- WORK TO COMPLETE
Using the data beneath this instruction, retype only the lines from the one that contains "theorem reports_fields : ∀" down to the one that contains "theorem done_done : statusDone", both included, exactly as they appear.

::::

theorem completes_decFullOp_cons (xlen : Option Byte) (b : Byte) (rest : Bytes) :
    Completes (decFullOp xlen (b :: rest))
      (lengthByteDiffers xlen (b :: rest) = false ∧ 3 ≤ b.toNat ∧ b.toNat ≤ (b :: rest).length ∧
        valid ((b :: rest).take b.toNat) = true)
      (if lengthByteDiffers xlen (b :: rest) = false ∧ 3 ≤ b.toNat ∧ b.toNat ≤ (b :: rest).length then
        some ((b :: rest).take (b.toNat - 2)) else none) := by
  have hpayload : (slice (b :: rest) 1 (b.toNat - 2)).length ≤ Config.maxOut := by
    have := slice_length_le (b :: rest) 1 (b.toNat - 2)
    have := b.isLt
    simp only [Config.maxOut]; omega
  have h : Completes (decFullOp xlen (b :: rest)) _ _ :=
    .unless (by decide) fun _ => .unless (by decide) fun hmin => .unless (by decide) fun hlen =>
      completes_checkedDeliver_take (Nat.le_of_not_lt hmin) (Nat.le_of_not_lt hlen) hpayload
  exact h.congr (by simp [Config.respOverhead]) (by simp [Config.respOverhead, ite_and])

/-- `DEC` in full mode on a buffer with no byte 0, whatever it is said to match and to check. -/
theorem completes_decFullOp_nil (xlen : Option Byte) : Completes (decFullOp xlen []) False none :=
  completes_finish (e := .transportShortRead) (by decide)

/-- Every instruction but WAKE completes when it is accepted (R24), with a match exactly where R26 has one
and the checksum of the bytes R21 names. -/
theorem completes_opOf {i : Instr} (hi : i ≠ .wake) :
    Completes (opOf i) (comparesAndMatches i) (checksummed i) := by
  cases i with
  | crc data => exact completes_crcOp data
  | chk data => exact completes_chkOp data
  | enc opc p1 p2 data => exact completes_encOp opc p1 p2 data
  | decFixed data n =>
    exact (completes_decFixedOp false none data n).congr (by simp [comparesAndMatches])
      (by simp [checksummed])
  | decFixedVal data n =>
    exact (completes_decFixedOp true none data n).congr
      (by simp [comparesAndMatches, lengthByteDiffers]) (by simp [checksummed, lengthByteDiffers])
  | decFixedXlen data n x =>
    exact (completes_decFixedOp false (some x) data n).congr (by simp [comparesAndMatches])
      (by simp [checksummed])
  | decFixedValXlen data n x =>
    exact (completes_decFixedOp true (some x) data n).congr
      (by simp [comparesAndMatches, lengthByteDiffers]) (by simp [checksummed, lengthByteDiffers])
  | decFull data =>
    cases data with
    | nil => exact (completes_decFullOp_nil none).congr (by simp [comparesAndMatches]) rfl
    | cons b rest =>
      exact (completes_decFullOp_cons none b rest).congr
        (by simp [comparesAndMatches, lengthByteDiffers]) (by simp [checksummed, lengthByteDiffers])
  | decFullXlen data x =>
    cases data with
    | nil =>
      exact (completes_decFullOp_nil (some x)).congr (by simp [comparesAndMatches])
        (by simp [checksummed])
    | cons b rest =>
      refine (completes_decFullOp_cons (some x) b rest).congr ?_ ?_
      · simp +contextual [comparesAndMatches, lengthByteDiffers]
      · by_cases hx : b = x <;> simp [checksummed, lengthByteDiffers, hx]
  | wake => exact absurd rfl hi

/-! ## The report of a completion -/

theorem statusReserved_masked (st b : Byte) :
    statusReserved ((st &&& 0x80#8) ||| b) = (statusReserved st || b.getLsbD 7) := by
  simp [statusReserved]

/-- `DONE`, `BUSY`, `CRCOK`, the reserved bit and `ERR` of a report. -/
theorem reports_fields : ∀ b ∈ reports, b.getLsbD 4 = true ∧ b.getLsbD 5 = false ∧
    (b.getLsbD 6 = true ↔ b = 0x50#8) ∧ b.getLsbD 7 = false ∧ (b.extractLsb' 0 4).toNat ≤ 6 := by decide

section
variable {b : Byte} (hb : b ∈ reports) (s : State) (out : Bytes) (c : U16)
include hb

theorem done_done : statusDone (done s b out c).status = true := by
  obtain ⟨h, -⟩ := reports_fields b hb
  exact (statusDone_masked s.status b).trans h

theorem done_busy : (done s b out c).busy = false := by
  obtain ⟨-, h, -⟩ := reports_fields b hb
  exact (statusBusy_masked s.status b).trans h

theorem done_crcok : statusCrcok (done s b out c).status = true ↔ b = 0x50#8 := by
  obtain ⟨-, -, h, -⟩ := reports_fields b hb
  rw [← h]; exact iff_of_eq (congrArg (· = true) (statusCrcok_masked s.status b))

theorem done_reserved : statusReserved (done s b out c).status = statusReserved s.status := by
  obtain ⟨-, -, -, h, -⟩ := reports_fields b hb
  exact (statusReserved_masked s.status b).trans (by rw [h, Bool.or_false])

theorem done_err_le : (statusErr (done s b out c).status).toNat ≤ 6 := by
  obtain ⟨-, -, -, -, h⟩ := reports_fields b hb
  exact (congrArg BitVec.toNat (statusErr_masked s.status b)).trans_le h

end

/-! ## What a step can do -/

/-- The operation of a request: its instruction's, or the completion of an illegal one (R77). -/
def requestOp (r : Request) : State → State :=
  match decode r with
  | .ok i    => opOf i
  | .error _ => State.finish .badRequest

theorem serve_eq_request {r : Request} (h : r.offerable = true) (s : State) :
    serve r s = s.request (requestOp r) := by
  cases hd : decode r with
  | ok i => rw [serve_ok h hd, exec_eq_request, requestOp, hd]
  | error e => rw [serve_illegal h hd, execBadRequest, requestOp, hd]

::::

- FINISHED TASK
theorem reports_fields : ∀ b ∈ reports, b.getLsbD 4 = true ∧ b.getLsbD 5 = false ∧
    (b.getLsbD 6 = true ↔ b = 0x50#8) ∧ b.getLsbD 7 = false ∧ (b.extractLsb' 0 4).toNat ≤ 6 := by decide

section
variable {b : Byte} (hb : b ∈ reports) (s : State) (out : Bytes) (c : U16)
include hb

theorem done_done : statusDone (done s b out c).status = true := by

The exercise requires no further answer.